Dispatches from the Creation Wars

Another School Censorship Case

Agape Press has an article about yet another clear case of school censorship. The ADF is handling the case (see the complaint here) and this time I agree with them completely. A student in Frederick County, Virginia was told by the school that he could not hand out anti-abortion leaflets to his classmates during non-class time or wear clothing with an anti-abortion message. They’re asking for a preliminary injunction and will almost certainly get it, as they should. This is the exact same thing that goes on with the Day of Silence every year to protest anti-gay bigotry; we certainly can’t argue for schools allowing that event to take place while censoring the same actions by other students on other issues.

Comments

  1. #1 dogmeatIB
    December 27, 2006

    Ed,

    One problem could be the content of the pamphlets. Some of them incorporate absolutely horrendous photos of aborted fetuses, as could the student’s shirt. I don’t know if this is the case or not, but it would provide a valid dress code and “non-disruption” of the educational environment argument.

  2. #2 dogmeatIB
    December 27, 2006

    I read through the complaint, I don’t see anything within the complaint that would fit within the dress code or disruption hypothesis I proposed. Looks like the principal and the school district are wrong.

  3. #3 Keanus
    December 27, 2006

    Based on what Ed’s written, the student seems entirely within his rights. However, if he pursues people, demanding they accept his literature, that could be construed as harassment or stalking, depending on the circumstances and local law.

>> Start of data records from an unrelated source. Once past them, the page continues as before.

-- ==== Sys2Proof/Machine/State.lean ====
section
/-! DEFINITION. The state of the block: everything the spec gives it (10_state.md), the host's pending items and the
answers of the outside world, as plain data; the reasons a step can stop; the state after reset. -/

namespace Sys2Proof.Machine

/-- The errors of R157, one constructor per row of its tables, each with the context that row writes: ERRADDR and
ERRSIZE where the row has them, the "likely disconnected" flag for a Timeout. An error is no stop of the model: it
ends the running command by the completion of R160. -/
inductive Err where
  | notConnectedBlock
  | notConnectedDriver
  | timeoutReady
  | timeoutAnswerWait (flag : Bool)
  | timeoutResponseSlot (flag : Bool)
  | timeoutStreamAck
  | timeoutTransport (flag : Bool)
  | crcSpi (addr size : Word)
  | crcModbus (addr size : Word)
  | txAccessViolation (addr size : Word)
  | txInvalidAddress (addr size : Word)
  | txCommandNotFound (addr size : Word)
  | txWriteDisabled (addr size : Word)
  | txCrcFailed (addr size : Word)
  | txExecError (addr size : Word)
  | txUnknown (addr size : Word)
  | weVerify
  | echoMismatch (id : Word)
  | sensorFailureFf (id : Word)
  | unknownCanId (id : Word)
  | noConfigAnswer
  | unexpectedAnswer (addr size : Word)
  | fifoOverflow (id : Word)
  | unsupportedOpcode
  | idOverlapSelf (rx : Word)
  | idOverlapOther (rx : Word) (slot : Slot)
  | invalidResetType (code : Word)
  | badConn
  | badDescriptor
  | sizeZero (addr : Word)
  | sizeTooLarge (addr size : Word)
  | addressRange (addr size : Word)
  | notMaster
  | notRegistered
  | wrongKind
  | devtypeUnset
  | fifoEmpty
  | reservedBits
  | portBusy
  | bufTooSmall (size : Word)
  | busEvent
deriving DecidableEq, Repr, Inhabited

/-- Why the machine stops with no next state. -/
inductive Fault where
  /-- UNDEF_READ (R163): raised by a host read of an HBUF byte nothing has written, and by CRC16, CRCCHK, WRREG,
  CANSEND, CANSENDW and SETVAL over an `undef` byte of their range, where no block reset aborts the command first
  (R172; log 8). Safe: the spec gives the block no value there. -/
  | undefRead
  /-- A host access that has no move (R18, R19, R164, R177): a write while BUSY, another width or offset, a write to
  a read-only register, a read of results while BUSY. Raised by `step` on the host's item. Safe (log 9, log 10). -/
  | hostNoMove
deriving DecidableEq, Repr, Inhabited

/-- Why an instruction has no meaning in the model. -/
inductive Refusal where
  /-- The instruction of this mnemonic has no meaning yet. Raised by `exec`'s arm. Safe: the machine stops. -/
  | notModelled (mnemonic : String)
deriving DecidableEq, Repr

/-- The role of a CAN connection (R29). -/
inductive Role where
  | none | master | slave
deriving DecidableEq, Repr, Inhabited

/-- The Direct-CAN state of a connection (R29, R151). -/
inductive DState where
  | idle | streaming
deriving DecidableEq, Repr, Inhabited

/-- A transfer buffer (R29, R31): its length and its bytes, an unlisted byte `undef`. -/
structure Buf where
  len : Nat
  mem : Memory
deriving DecidableEq, Repr, Inhabited

/-- A used connection slot (R29). -/
structure Conn where
  desc : Byte
  kind : Kind
  owner : Bool
  connected : Bool
  inbuf : Buf
  outbuf : Buf
  devType : Option Word
  baseCache : Option Word
  role : Role
  master : Slot
  dstate : DState
  cfgFifo : List (Word × Frame)
  detFifo : List (Word × Frame)
deriving DecidableEq, Repr, Inhabited

/-- A routing entry (R35). -/
structure RouteEntry where
  slot : Slot
  rxId : Word
  txId : Word
deriving DecidableEq, Repr, Inhabited

/-- A routing domain (R35). -/
structure Domain where
  dmaster : Slot
  table : List RouteEntry
deriving DecidableEq, Repr, Inhabited

/-- A call of a transport primitive, with its arguments (R13). -/
inductive PortCall where
  | connect (k : Kind) (p : Byte) (d : Desc)
  | disconnect (k : Kind) (p : Byte)
  | spiWrite (p : Byte) (bytes : Bytes) (endTransfer : Bool)
  | spiRead (p : Byte) (n : Nat) (endTransfer : Bool)
  | mbSend (p : Byte) (bytes : Bytes)
  | mbRecv (p : Byte) (n : Nat)
  | canRead (p : Byte)
  | canWrite (p : Byte) (id : Word) (f : Frame)
deriving DecidableEq, Repr

/-- The answer of a transport primitive (R39); `pending` of a call that never returns (R187; log 6). -/
inductive PortAnswer where
  | done
  | bytes (b : Bytes)
  | frame (f : Option CanRx)
  | notConnected
  | timeout (flag : Bool)
  | pending
deriving DecidableEq, Repr

/-- An event of the trace (R40, R41). -/
inductive Event where
  | port (call : PortCall) (answer : PortAnswer)
  | sleep (ms : Nat)
deriving DecidableEq, Repr

/-- An access of the host window (R18); offsets are byte offsets. -/
inductive HostAccess where
  /-- An aligned 32-bit write. -/
  | write32 (off : Nat) (v : Word)
  /-- A byte write. -/
  | write8 (off : Nat) (v : Byte)
  /-- An aligned 32-bit read. -/
  | read32 (off : Nat)
  /-- A byte read. -/
  | read8 (off : Nat)
  /-- An access of any other width. -/
  | otherWidth (off : Nat)
deriving DecidableEq, Repr

/-- A pending item of the host (log 7). -/
inductive HostItem where
  /-- An access the host makes once STATUS.BUSY is 0. -/
  | waiting (a : HostAccess)
  /-- An access the host makes at once, also while STATUS.BUSY is 1. -/
  | eager (a : HostAccess)
  /-- The block reset (R172); while a command runs, it arrives after that many of the command's events (log 8). -/
  | reset (afterEvents : Nat)
deriving DecidableEq, Repr

/-- The state of the block and of its surroundings. -/
structure State where
  /-- The OPEN parameters, constant (R8; log 1). -/
  cfg : Config
  /-- The host registers (R18). -/
  cmd : Word
  arg0 : Word
  arg1 : Word
  arg2 : Word
  arg3 : Word
  status : Word
  result0 : Word
  result1 : Word
  errAddr : Word
  errSize : Word
  errInfo : Word
  /-- Whether the command in progress is stuck in a port call that never returns (R187); of the sequencer's position in
  the command (R25) this is all a step needs (log 6). -/
  stuck : Bool
  /-- The host data buffer, by HBUF index (R24). -/
  hbuf : Memory
  /-- The used connection slots (R28, R29, R30). -/
  conns : Table Conn
  /-- The descriptor slots (R32). -/
  descs : List Desc
  /-- The routing domains that are not empty, by CAN port (R35). -/
  domains : Table Domain
  /-- A Modbus request handed to the Modbus encoder alone; the model's own (log 11). -/
  wire : Option Bytes
  /-- The host's pending items; the model's own (log 7). -/
  hostq : List HostItem
  /-- What the host's last read answered; the model's own (log 7). -/
  readData : Word
  /-- The scripted answers of the ports, `none` for a call that never returns; the model's own (log 3, log 6). -/
  oracle : List (Option Draw)
  /-- The number of port calls made; the model's own, the argument of the free values (log 3). -/
  draws : Nat
  /-- The trace of R40, newest event first (log 23). -/
  trace : List Event
deriving DecidableEq, Repr

/-- The block right after reset under a configuration (R42, R172, R173): registers 0, HBUF `undef`, no slot used, no
domain in use, descriptors as configured. -/
def State.resetWith (g : Config) : State where
  cfg := g
  cmd := 0#32
  arg0 := 0#32
  arg1 := 0#32
  arg2 := 0#32
  arg3 := 0#32
  status := 0#32
  result0 := 0#32
  result1 := 0#32
  errAddr := 0#32
  errSize := 0#32
  errInfo := 0#32
  stuck := false
  hbuf := []
  conns := []
  descs := g.descs
  domains := []
  wire := none
  hostq := []
  readData := 0#32
  oracle := []
  draws := 0
  trace := []

/-- The machine right after reset, under any configuration (log 1). -/
def State.reset : State := State.resetWith Config.params

end Sys2Proof.Machine
end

    I encounter that regularly at a Planned Parenthood clinic where I volunteer as an escort. The protesters are entitled to walk in the sidewalk, hold signs, address patients entering and leaving the clinic, and offer literature. But they are not entitled to push themselves on a patient if the patient refuses the literature or ignores the protesters’ pleadings. We have a number of cases each year where protesters pursue a client from the clinic and try to steer them to a nearby Catholic church for “counseling”, sometimes getting quite physical. No one has yet been arrested, but the police have lectured the protesters more than once about when protesting morphs into harassment and stalking. They may protest all the want on the sidewalk but they have no right to pursue another person down the street. The protesters, of course, deny harassment, but we’ve taken to keeping a video camera handy to make them stop, and it works.

  4. #4 Ed Brayton
    December 27, 2006

    There is nothing in this case to indicate that the problem was one of harassment. The school official’s letter says nothing about it, nor does the school policy stated in it.

  5. #5 Jeff Knapp
    December 27, 2006

    Well, I hope there is another student who will wear a pro-choice t-shirt and hand out pamphlets advocating a woman’s right to determine her own reproductivity. Seems fair. Censorship is just wrong no matter how much you dislike the message.

  6. #6 Ahcuah
    December 27, 2006

    In other legal news, here is a new court ruling that you might like to comment on here.

    However one feels on the gay marriage issue, it looks to me like a proper non-”activist” decision that puts the blame squarely where it lies.

  7. #7 kehrsam
    December 27, 2006

    Ahcuah: Thanks for the link. Brief summary:

    Plaintiffs filed suit against the MA legislature seeking 1) A Mandamus Order against the lege, ordering them to vote on the anti-gay-marriage Constitutional Amendment; or 2) Ordering the Amendment be put to a general election if the lege refused to act.

    Holdings: 1) No Mandamus is ever available against the legislature; and 2) No other relief is available. If the lege fails to do their job, the only remedy is to vote the scoundrels out of office.

    All around fascinating, both in terms of the politics as well as theoretical ideas about government and democracy.

  8. #8 Ed Brayton
    December 27, 2006

    Ahcuah wrote:

    However one feels on the gay marriage issue, it looks to me like a proper non-”activist” decision that puts the blame squarely where it lies.

    Actually, I think it was wrongly decided and I plan to post on it tomorrow morning.

  9. #9 Ahcuah
    December 27, 2006

    kehrsam wrote:

    2) No other relief is available. If the lege fails to do their job, the only remedy is to vote the scoundrels out of office.

    There is actually a 3), which the court chose: admonish the lege to uphold their oaths of office. This is a pet peeve of mine, that so many legislators, despite claims of religiousity, regularly violate what they consider to be sacred oaths.

    Ed wrote:

    Actually, I think it was wrongly decided and I plan to post on it tomorrow morning.

    Looking forward to it. I’ll withhold further comments until then.